Calculate $P(A' \cap B)$ and $P(A' \cap B')$ given $P(A) = 1/2$, $P(B) = 1/2$ and $P(A \cup B)= 2/3$

Question

We are given that $P(A) = P(B) = 1/2$ and $P(A \cup B)= 2/3$.

I found that events $A$ and $B$ are not mutually exclusive by showing that $P(A \cup B) \neq P(A) + P(B)$ (i.e. $2/3 \neq 1$)

I also found that the two events are not independent by showing that $P(A \cap B) \neq P(A)P(B)$ (i.e. $1/3 \neq 1/4$)

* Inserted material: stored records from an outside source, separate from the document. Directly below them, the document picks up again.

/-- Every core of the job has ended pass `k`, drained, its writes answered (R327); the latest of the ends. -/
def allEnded (s : State) (x : Job) (k : Nat) : Option Nat :=
  if x.held.all fun c => (getCore s c).drained && !(getCore s c).reqs.any (·.2) && ((runOf s c k).bind (·.ended)).isSome then
    some ((x.held.map fun c => ((runOf s c k).bind (·.ended)).getD 0).foldl max 0)
  else none

/-- S(k) of R329. -/
def arrayStart (s : State) (x : Job) (r : PassRun) : Nat :=
  r.issued + (match passOf s x r.pos with
    | some p => p.preload
    | none => 0)

/-- issue_cclk of R329 for pass `pos` on core `c`; none while it waits for other passes. -/
def issueCclk (s : State) (x : Job) (c pos : Nat) (p : PassInfo) : Option Nat :=
  if pos = 0 then some 0
  else match runOf s c (pos - 1), passOf s x (pos - 1) with
    | some r, some q =>
      let t := max (arrayStart s x r + q.wcet - p.preload) (r.issued + 1)
      let t := if 2 ≤ pos then max t ((((runOf s c (pos - 2)).bind (·.ended)).getD 0) + 1) else t
      if p.barrier then (allEnded s x (pos - 1)).map fun a => max t (a + 1) else some t
    | _, _ => none

/-- An overrun of R336. -/
def overrunRec (s : State) (n c tag beyond : Nat) : State :=
  let s := updSwin s n fun w => { w with overruns := w.overruns + 1 }
  raise s (coreRec s qsErrOverrun 1 c tag beyond (getCore s c).started)

/-- The next pass of the job on core `c` issues, where R103, R327 and R329 let it. -/
def passIssue (s : State) (c : Nat) : State :=
  let k := getCore s c
  match k.job with
  | none => s
  | some j => match getJob s j with
    | none => s
    | some x =>
      let pos := k.passes.length
      match passOf s x pos with
      | none => s
      | some p =>
        let fixed := (getClr s x.n).cfg.fixed
        let due := if fixed then
            (match issueCclk s x c pos p with
              | some t => decide (t ≤ nowCclk s)
              | none => false)
          else !p.barrier || pos == 0 || (allEnded s x (pos - 1)).isSome
        if x.st == .started && pos < x.count && !k.freeze && !k.frozen && !k.rst && !coreFailed s c && domainOn s (c / 2) && !lsFrozen s x.n &&
            (k.passes.filter fun r => r.ended.isNone).length < 2 && due then
          let s := updCore s c fun k => { k with passes := ⟨pos, nowCclk s, none, 0⟩ :: k.passes, started := k.started + 1 }
          let s := emit s (.pass c pos (passAddr s x p) p.fence)
          match (getClr s x.n).cfg.work with
          | some w => if fixed && w.passesPeak < (getCore s c).started then overrunRec s x.n c pos 0 else s
          | none => s
        else s

/-- PASS_ISSUE (R329). -/
def execPassIssue (core : Nat) (s : State) : Result := .next (passIssue s core)

/-- PASS_DONE (R321, R327, R333). -/
def passDone (s : State) (c tag status : Nat) (drained : Bool) : State :=
  let k := getCore s c
  if coreFailed s c then s
  else match k.job with
    | none => s
    | some j => match getJob s j, k.passes.find? fun r => r.pos == tag && r.ended.isNone with
      | some x, some r =>
        let s := updCore s c fun k =>
          { k with
            drained := drained
            passes := k.passes.map fun p => if p.pos = tag then { p with ended := some (nowCclk s) } else p }
        let s := updAcct s x.ctx fun a => { a with passes := a.passes + 1 }
        let bound := arrayStart s x r + (match passOf s x r.pos with
          | some p => p.wcet
          | none => 0)
        let s := if (getClr s x.n).cfg.fixed && bound < nowCclk s then overrunRec s x.n c tag (nowCclk s - bound) else s
        let s := if status = 0 then s
          else if k.rst then (if status = 1 || 3 < status then arrayFault s c else s)
          else passFault s j c status tag
        jobSettle s j
      | _, _ => s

Because the events are not mutually exclusive or independent I am having trouble solving for $P(A'\cap B)$ and $P(A' \cap B')$. I wanted to use the fact that $P(A'\cap B) = P(B) - P(A\cap B)$ but the events must be mutually exclusive to use this.

Any suggestions?

Answer 1

Venn Diagrams are your friend. Draw one out, and the following should be easy to see:

First: $$ P(A\cup B)=P(A)+P(B)-P(A\cap B) $$ This tells you that $P(A\cap B)=P(A)+P(B)-P(A\cup B)$; you know all the quantities on the right side.

Second: $$ P(A^C\cap B)=P(B)-P(A\cap B) $$

Third: $$ P(A^C\cap B^C)=1-P(A\cup B). $$